─── EXTRACTED ENTRIES

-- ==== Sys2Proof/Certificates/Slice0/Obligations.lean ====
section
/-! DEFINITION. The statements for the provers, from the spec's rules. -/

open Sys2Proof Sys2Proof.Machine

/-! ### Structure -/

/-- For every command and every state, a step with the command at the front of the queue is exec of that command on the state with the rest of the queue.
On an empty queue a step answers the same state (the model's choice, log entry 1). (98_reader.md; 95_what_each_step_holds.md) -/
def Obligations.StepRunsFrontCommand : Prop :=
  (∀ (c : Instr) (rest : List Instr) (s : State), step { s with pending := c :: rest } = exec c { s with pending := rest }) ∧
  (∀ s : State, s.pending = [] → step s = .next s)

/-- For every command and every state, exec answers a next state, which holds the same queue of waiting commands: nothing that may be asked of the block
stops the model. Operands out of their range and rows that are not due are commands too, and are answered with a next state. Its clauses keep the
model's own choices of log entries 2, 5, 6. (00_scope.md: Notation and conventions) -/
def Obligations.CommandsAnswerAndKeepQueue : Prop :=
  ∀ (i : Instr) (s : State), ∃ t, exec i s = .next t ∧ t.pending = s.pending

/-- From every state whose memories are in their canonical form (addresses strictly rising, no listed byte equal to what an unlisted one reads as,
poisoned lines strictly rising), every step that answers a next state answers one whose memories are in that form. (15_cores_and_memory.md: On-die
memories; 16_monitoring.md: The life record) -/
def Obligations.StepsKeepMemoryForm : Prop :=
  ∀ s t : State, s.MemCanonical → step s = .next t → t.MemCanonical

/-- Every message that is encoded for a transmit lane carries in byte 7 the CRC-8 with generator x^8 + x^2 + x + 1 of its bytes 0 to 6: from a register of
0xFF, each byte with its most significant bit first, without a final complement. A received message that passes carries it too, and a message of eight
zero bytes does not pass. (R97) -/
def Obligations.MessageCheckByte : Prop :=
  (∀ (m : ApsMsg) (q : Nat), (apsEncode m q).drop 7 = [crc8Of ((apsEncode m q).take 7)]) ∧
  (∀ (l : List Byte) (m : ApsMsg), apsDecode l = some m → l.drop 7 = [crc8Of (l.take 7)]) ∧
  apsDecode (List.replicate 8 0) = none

──────
─── EXTRACTED ENTRIES

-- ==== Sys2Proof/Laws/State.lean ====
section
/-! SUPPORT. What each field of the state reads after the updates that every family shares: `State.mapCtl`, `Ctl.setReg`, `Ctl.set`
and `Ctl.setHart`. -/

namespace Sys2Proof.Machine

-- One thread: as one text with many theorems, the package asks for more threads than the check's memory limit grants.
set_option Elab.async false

──────

PROBLEM: Above are the records; copy exactly the lines from the line with "-- ==== Sys2Proof/Certificates/Slice0/Obligations.lean" through the line with "(∀ s : State, s.pending", both included.

RESULT BELOW:
-- ==== Sys2Proof/Certificates/Slice0/Obligations.lean ====
section
/-! DEFINITION. The statements for the provers, from the spec's rules. -/

open Sys2Proof Sys2Proof.Machine

/-! ### Structure -/

/-- For every command and every state, a step with the command at the front of the queue is exec of that command on the state with the rest of the queue.
On an empty queue a step answers the same state (the model's choice, log entry 1). (98_reader.md; 95_what_each_step_holds.md) -/
def Obligations.StepRunsFrontCommand : Prop :=
  (∀ (c : Instr) (rest : List Instr) (s : State), step { s with pending := c :: rest } = exec c { s with pending := rest }) ∧
  (∀ s : State, s.pending = [] → step s = .next s)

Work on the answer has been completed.